EXERCISE DESCRIPTION: For this exercise, reproduce the entries below exactly, but only from the line containing "let got := (l.resyncGot.filter" through the line containing "(got.length = 8", both included.

DATA RECORDS:
- - - -

/-- A good flit in sequence is acknowledged, buffered and sent on when its packet is whole; a bad or unexpected one is
answered NAK and discarded. On a live link: a flit whose codes check and whose LSEQ is the expected one is
acknowledged with its LSEQ, and the next is expected. It joins the buffer of its VC, whose STOP bit follows the
buffers left free; a single flit that the router can send on leaves on its next hop with that link's LSEQ, and its
credit goes back; at its end it leaves the buffer; with a reserved OP it is dropped, counted and FAB_BAD_OP raised. A
SYNC flit brings 8 resync words with the free buffers. One that fails is answered with a NAK of the LSEQ expected,
once, and until that flit comes all others are dropped in silence. A DOWN link or one at a dark router does nothing.
(Whole packets and the moments of words: log 34.) (R271, R272, R273, R274, R278, R281, R284, R285, R286, R290) -/
def Obligations.LinkReception : Prop :=
  ∀ (s : State) (r : PT) (d : Dir) (f : Flit), let l := s.link r d
    let good := s.linkLive r d = true ∧ f.checks = true ∧ f.lseq = l.rxSeq
    let ack := Output.returnWord r d (ackWord f.lseq false f.vc false)
    (good → (f.ft ≠ 3 ∨ f.data.toNat / 2 ^ 123 ≠ 0x1F) →
      ∃ n, exec (.linkFlitReceive r d f) s = .next (n.forward r) ∧ OnlyRouterOut r s n ∧
        n.link r d = { l with discarding := false, rxSeq := l.rxSeq + 1, bufs := Tab.set [] l.bufs f.vc (Tab.get [] l.bufs f.vc ++ [f]),
                              stopOut := (n.link r d).stopOut } ∧
        (∀ v, v ≠ f.vc → (n.link r d).stopOut.getLsbD v = l.stopOut.getLsbD v) ∧
        (let free := bufferSize r d - ((Tab.get [] l.bufs f.vc).length + 1)
         let lim := stopLimits (bufferSize r d)
         (n.link r d).stopOut.getLsbD f.vc = if free ≤ lim.1 then true else if lim.2 ≤ free then false else l.stopOut.getLsbD f.vc) ∧
        n.out = (match s.senderState r d with
          | .onoff | .resync => [Output.returnWord r d (stopWord (n.link r d).stopOut)]
          | _ => []) ++ ack :: s.out) ∧
    ((∀ i v, v < 8 → cutPacket (s.waiting r i v) = none) → s.forward r = s) ∧
    (good → f.ft = 3 → f.data.toNat / 2 ^ 123 ≠ 0x1F → s.senderState r d = .credit → s.waiting r (some d) f.vc = [] →
      (∀ i v, v < 8 → cutPacket (s.waiting r i v) = none) → let back := Output.returnWord r d (ackWord f.lseq false f.vc true)
      (∀ d2 c, opReserved (f.data.toNat / 2 ^ 123) = false → s.wayOf r f.vc f.data = .go d2 c false → s.maySend r d2 c 1 = true →
        (r.step d2).isSome = true → ∃ n, exec (.linkFlitReceive r d f) s = .next n ∧
          n.out = .meshFlit r d2 (f.onLink c (s.link r d2).txSeq) :: back :: ack :: s.out ∧ n.waiting r (some d) f.vc = [] ∧
          (n.link r d2).txSeq = (s.link r d2).txSeq + 1 ∧ Tab.get 0 (n.link r d2).spent c = Tab.get 0 (s.link r d2).spent c + 1 ∧
          (n.link r d2).replay = (s.link r d2).replay ++ [f.onLink c (s.link r d2).txSeq] ∧ OnlyRouterOut r s n) ∧
      (opReserved (f.data.toNat / 2 ^ 123) = false → s.wayOf r f.vc f.data = .eject → s.comp.net.any (Packet.isOf [f]) = true →
        ∃ n, exec (.linkFlitReceive r d f) s = .next n ∧ n.out = back :: ack :: s.out ∧ n.waiting r (some d) f.vc = [] ∧
          OnlyRouterOut r s n) ∧
      (opReserved (f.data.toNat / 2 ^ 123) = true → recent s.now dayNs (s.router r).badOps = [] →
        ∃ n u, exec (.linkFlitReceive r d f) s = .next n ∧ OnlyRouterOut r s u ∧ u.out = back :: ack :: s.out ∧
          (u.router r).epdisc = BitVec.ofNat 32 (min ((s.router r).epdisc.toNat + 1) 0xFFFFFFFF) ∧
          Signals Ev.fabBadOp (s.bayOwner r.bay) [r.bay, r.col, r.row] u n)) ∧
    (good → f.ft = 3 → f.data.toNat / 2 ^ 123 = 0x1F →
      ∃ n, exec (.sync r d f) s = .next n ∧ n.link r d = { l with discarding := false, rxSeq := l.rxSeq + 1 } ∧
        n.out = ((List.range 8).map fun v => Output.returnWord r d (resyncWord v (bufferSize r d - (Tab.get [] l.bufs v).length))).reverse ++
          .returnWord r d (ackWord f.lseq false f.vc true) :: s.out ∧ OnlyRouterOut r s n) ∧
    (s.linkLive r d = true → (f.checks = false ∨ f.lseq ≠ l.rxSeq) → l.discarding = false →
      ∃ n, exec (.linkFlitReceive r d f) s = .next n ∧ exec (.sync r d f) s = .next n ∧ n.link r d = { l with discarding := true } ∧
        n.out = .returnWord r d (ackWord l.rxSeq true 0 false) :: s.out ∧ OnlyRouterOut r s n) ∧
    (s.linkLive r d = false ∨ (l.discarding = true ∧ f.lseq ≠ l.rxSeq) →
      exec (.linkFlitReceive r d f) s = .next s ∧ exec (.sync r d f) s = .next s)

/-- An acknowledgement empties the replay buffer, a NAK replays it, STOP bits are kept, 8 resync words restore the
credits. On a live link, a word of good parity: an acknowledgement drops the flits up to its ASEQ and returns its VC's
credit; a NAK keeps the flits from its ASEQ, sends them again and counts them as retries, and at the fifth failure of
the first one the link goes DOWN; a stop word sets the STOP bits; the eighth resync word in RESYNC takes the link to
CREDIT with each VC's credits from its FREE; an idle word does nothing. Then the router sends on what it can. A parity
error takes CREDIT to ONOFF and ends a RESYNC; in ONOFF it changes nothing. On a link that is not live a word does
nothing. (R273, R274, R275, R283, R284, R285) -/
def Obligations.ReturnWordsAreTaken : Prop :=
  ∀ (s : State) (r : PT) (d : Dir) (w : BitVec 16),
    (s.linkLive r d = false → exec (.returnWord r d w) s = .next s) ∧
    (s.linkLive r d = true → let l := s.link r d
    let kind := w.toNat / 2 ^ 14
    let aseq : BitVec 6 := w.extractLsb' 8 6
    (parity 16 w.toNat = false →
      (kind = 0 → exec (.returnWord r d w) s = .next (s.forward r)) ∧
      (kind = 1 → w.getLsbD 7 = false → ∃ n, exec (.returnWord r d w) s = .next (n.forward r) ∧
        ((∃ f ∈ l.replay, f.lseq = aseq) → (n.link r d).replay = replayFrom (aseq + 1) l.replay ∧ (n.link r d).fails = 0) ∧
        ((∀ f ∈ l.replay, f.lseq ≠ aseq) → (n.link r d).replay = l.replay ∧ (n.link r d).fails = l.fails) ∧ (n.link r d).st = l.st ∧
        (∀ v, Tab.get 0 (n.link r d).spent v = if v = w.toNat / 16 % 8 ∧ w.getLsbD 3 = true then Tab.get 0 l.spent v - 1 else Tab.get 0 l.spent v) ∧
        n.out = s.out ∧ OnlyRouterOut r s n) ∧
      (kind = 1 → w.getLsbD 7 = true → let again := replayFrom aseq l.replay
        (again ≠ [] → (l.fails ≠ 4 ∨ again.length ≠ l.replay.length) → ∃ n, exec (.returnWord r d w) s = .next (n.forward r) ∧
          (n.link r d).replay = again ∧ n.out = (again.map fun f => Output.meshFlit r d f).reverse ++ s.out ∧
          (n.link r d).fails = (if again.length = l.replay.length then l.fails + 1 else 1) ∧
          (n.router r).retry = BitVec.ofNat 16 (min ((s.router r).retry.toNat + again.length) 0xFFFF) ∧ OnlyRouterOut r s n) ∧
        (again ≠ [] → l.fails = 4 → again.length = l.replay.length →
          exec (.returnWord r d w) s = .next ((s.takeDown r d).forward r)) ∧
        (again = [] → exec (.returnWord r d w) s = .next (s.forward r))) ∧
      (kind = 2 → ∃ n, exec (.returnWord r d w) s = .next (n.forward r) ∧ n.link r d = { l with stop := w.extractLsb' 6 8 } ∧
        n.out = s.out ∧ OnlyRouterOut r s n) ∧
      (kind = 3 → l.st = .resync → let vc := w.toNat / 2 ^ 11 % 8
        let got := (l.resyncGot.filter fun g => decide (g.1 ≠ vc)) ++ [(vc, w.toNat / 16 % 128)]
        (got.length = 8 → ∃ n, exec (.returnWord r d w) s = .next (n.forward r) ∧ (n.link r d).st = .credit ∧ (n.link r d).rsFails = 0 ∧
          (n.link r d).slow = false ∧ ((got.map (·.1)).Nodup → ∀ g ∈ got, Tab.get 0 (n.link r d).spent g.1 = bufferSize r d - g.2) ∧
          n.out = s.out ∧ OnlyRouterOut r s n) ∧
        (got.length ≠ 8 → ∃ n, exec (.returnWord r d w) s = .next (n.forward r) ∧ n.link r d = { l with resyncGot := got } ∧
          OnlyRouterOut r s n)) ∧
      (kind = 3 → l.st ≠ .resync → exec (.returnWord r d w) s = .next (s.forward r))) ∧
    (parity 16 w.toNat = true →
      (l.st = .credit → ∃ n, exec (.returnWord r d w) s = .next n ∧ n.link r d = { l with st := .onoff, resyncGot := [] } ∧
        (n.router r).onoff = BitVec.ofNat 16 (min ((s.router r).onoff.toNat + 1) 0xFFFF) ∧ OnlyRouterOut r s n) ∧
      (l.st = .resync → exec (.returnWord r d w) s = .next (s.resyncFail r d)) ∧ (l.st = .onoff → exec (.returnWord r d w) s = .next s)))
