/-! ### `State.basin` after another update -/

@[simp] theorem State.basin_setPart_ (p : Nat) (x : Part) (c c2 : Nat) : (s.setPart p x).basin c c2 = s.basin c c2 := rfl
@[simp] theorem State.basin_modPart_ (p : Nat) (f : Part → Part) (c c2 : Nat) : (s.modPart p f).basin c c2 = s.basin c c2 := rfl
@[simp] theorem State.basin_modOwn_ (p : Nat) (f : PartOwn → PartOwn) (c c2 : Nat) : (s.modOwn p f).basin c c2 = s.basin c c2 := rfl
@[simp] theorem State.basin_modRun_ (p : Nat) (f : PartRun → PartRun) (c c2 : Nat) : (s.modRun p f).basin c c2 = s.basin c c2 := rfl
@[simp] theorem State.basin_modPln_ (p : Nat) (f : PartPlane → PartPlane) (c c2 : Nat) : (s.modPln p f).basin c c2 = s.basin c c2 := rfl
@[simp] theorem State.basin_modCommit_ (p : Nat) (f : Commit → Commit) (c c2 : Nat) : (s.modCommit p f).basin c c2 = s.basin c c2 := rfl
@[simp] theorem State.basin_modHeal_ (p : Nat) (f : Heal → Heal) (c c2 : Nat) : (s.modHeal p f).basin c c2 = s.basin c c2 := rfl
@[simp] theorem State.basin_setBay_ (b : Nat) (x : Bay) (c c2 : Nat) : (s.setBay b x).basin c c2 = s.basin c c2 := rfl
@[simp] theorem State.basin_modBay_ (b : Nat) (f : Bay → Bay) (c c2 : Nat) : (s.modBay b f).basin c c2 = s.basin c c2 := rfl
@[simp] theorem State.basin_setTile_ (t : PT) (x : Tile) (c c2 : Nat) : (s.setTile t x).basin c c2 = s.basin c c2 := rfl
@[simp] theorem State.basin_modTile_ (t : PT) (f : Tile → Tile) (c c2 : Nat) : (s.modTile t f).basin c c2 = s.basin c c2 := rfl
@[simp] theorem State.basin_setRouter_ (r : PT) (x : Router) (c c2 : Nat) : (s.setRouter r x).basin c c2 = s.basin c c2 := rfl
@[simp] theorem State.basin_modRouter_ (r : PT) (f : Router → Router) (c c2 : Nat) : (s.modRouter r f).basin c c2 = s.basin c c2 := rfl
@[simp] theorem State.basin_setLink_ (r : PT) (d : Dir) (x : Link) (c c2 : Nat) : (s.setLink r d x).basin c c2 = s.basin c c2 := rfl
@[simp] theorem State.basin_setStack_ (k : Nat) (x : Stack) (c c2 : Nat) : (s.setStack k x).basin c c2 = s.basin c c2 := rfl
@[simp] theorem State.basin_modStack_ (k : Nat) (f : Stack → Stack) (c c2 : Nat) : (s.modStack k f).basin c c2 = s.basin c c2 := rfl
@[simp] theorem State.basin_setEngine_ (e : Nat) (x : Engine) (c c2 : Nat) : (s.setEngine e x).basin c c2 = s.basin c c2 := rfl
@[simp] theorem State.basin_setFlume_ (f : Nat) (x : List Copy) (c c2 : Nat) : (s.setFlume f x).basin c c2 = s.basin c c2 := rfl
@[simp] theorem State.basin_setFunc_ (f : Nat) (x : Func) (c c2 : Nat) : (s.setFunc f x).basin c c2 = s.basin c c2 := rfl
@[simp] theorem State.basin_modFunc_ (f : Nat) (g : Func → Func) (c c2 : Nat) : (s.modFunc f g).basin c c2 = s.basin c c2 := rfl
@[simp] theorem State.basin_setPair_ (k : Nat) (x : Pair) (c c2 : Nat) : (s.setPair k x).basin c c2 = s.basin c c2 := rfl
@[simp] theorem State.basin_resetCores_ (k : Nat) (held : Bool) (c c2 : Nat) : (s.resetCores k held).basin c c2 = s.basin c c2 := rfl
@[simp] theorem State.basin_setStage_ (a : Nat) (d : Dword) (c c2 : Nat) : (s.setStage a d).basin c c2 = s.basin c c2 := rfl
@[simp] theorem State.basin_setSport_ (ep : Nat) (x : SendPort) (c c2 : Nat) : (s.setSport ep x).basin c c2 = s.basin c c2 := rfl
@[simp] theorem State.basin_setStlp_ (p : Nat) (x : StlPort) (c c2 : Nat) : (s.setStlp p x).basin c c2 = s.basin c c2 := rfl
@[simp] theorem State.basin_modStlp_ (p : Nat) (f : StlPort → StlPort) (c c2 : Nat) : (s.modStlp p f).basin c c2 = s.basin c c2 := rfl
@[simp] theorem State.basin_modPower_ (f : Power → Power) (c c2 : Nat) : (s.modPower f).basin c c2 = s.basin c c2 := rfl
@[simp] theorem State.basin_modClock_ (f : Clock → Clock) (c c2 : Nat) : (s.modClock f).basin c c2 = s.basin c c2 := rfl
@[simp] theorem State.basin_modTime_ (f : TideBase → TideBase) (c c2 : Nat) : (s.modTime f).basin c c2 = s.basin c c2 := rfl
@[simp] theorem State.basin_modBoot_ (f : Boot → Boot) (c c2 : Nat) : (s.modBoot f).basin c c2 = s.basin c c2 := rfl
@[simp] theorem State.basin_modGrain_ (f : Grain → Grain) (c c2 : Nat) : (s.modGrain f).basin c c2 = s.basin c c2 := rfl
@[simp] theorem State.basin_modLms_ (f : Lms → Lms) (c c2 : Nat) : (s.modLms f).basin c c2 = s.basin c c2 := rfl
@[simp] theorem State.basin_modPins_ (f : Pins → Pins) (c c2 : Nat) : (s.modPins f).basin c c2 = s.basin c c2 := rfl
@[simp] theorem State.basin_setReg_ (a : Nat) (v : Word) (c c2 : Nat) : (s.setReg a v).basin c c2 = s.basin c c2 := rfl
@[simp] theorem State.basin_setField_ (a hi lo v : Nat) (c c2 : Nat) : (s.setField a hi lo v).basin c c2 = s.basin c c2 := rfl
@[simp] theorem State.basin_bump_ (a hi lo n : Nat) (c c2 : Nat) : (s.bump a hi lo n).basin c c2 = s.basin c c2 := rfl
@[simp] theorem State.basin_bumpWrap_ (a hi lo n : Nat) (c c2 : Nat) : (s.bumpWrap a hi lo n).basin c c2 = s.basin c c2 := rfl
@[simp] theorem State.basin_passTo_ (t : Nat) (c c2 : Nat) : (s.passTo t).basin c c2 = s.basin c c2 := rfl
@[simp] theorem State.basin_pass_ (n : Nat) (c c2 : Nat) : (s.pass n).basin c c2 = s.basin c c2 := rfl
@[simp] theorem State.basin_emitOut_ (o : Output) (c c2 : Nat) : (s.emitOut o).basin c c2 = s.basin c c2 := rfl
@[simp] theorem State.basin_sendRecord_ (type srck srci : Nat) (body : List Byte) (c c2 : Nat) : (s.sendRecord type srck srci body).basin c c2 = s.basin c c2 := rfl
@[simp] theorem State.basin_draw_ (c c2 : Nat) : s.draw.2.basin c c2 = s.basin c c2 := rfl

- - - -

OUTPUT:
        let got := (l.resyncGot.filter fun g => decide (g.1 ≠ vc)) ++ [(vc, w.toNat / 16 % 128)]
        (got.length = 8 → ∃ n, exec (.returnWord r d w) s = .next (n.forward r) ∧ (n.link r d).st = .credit ∧ (n.link r d).rsFails = 0 ∧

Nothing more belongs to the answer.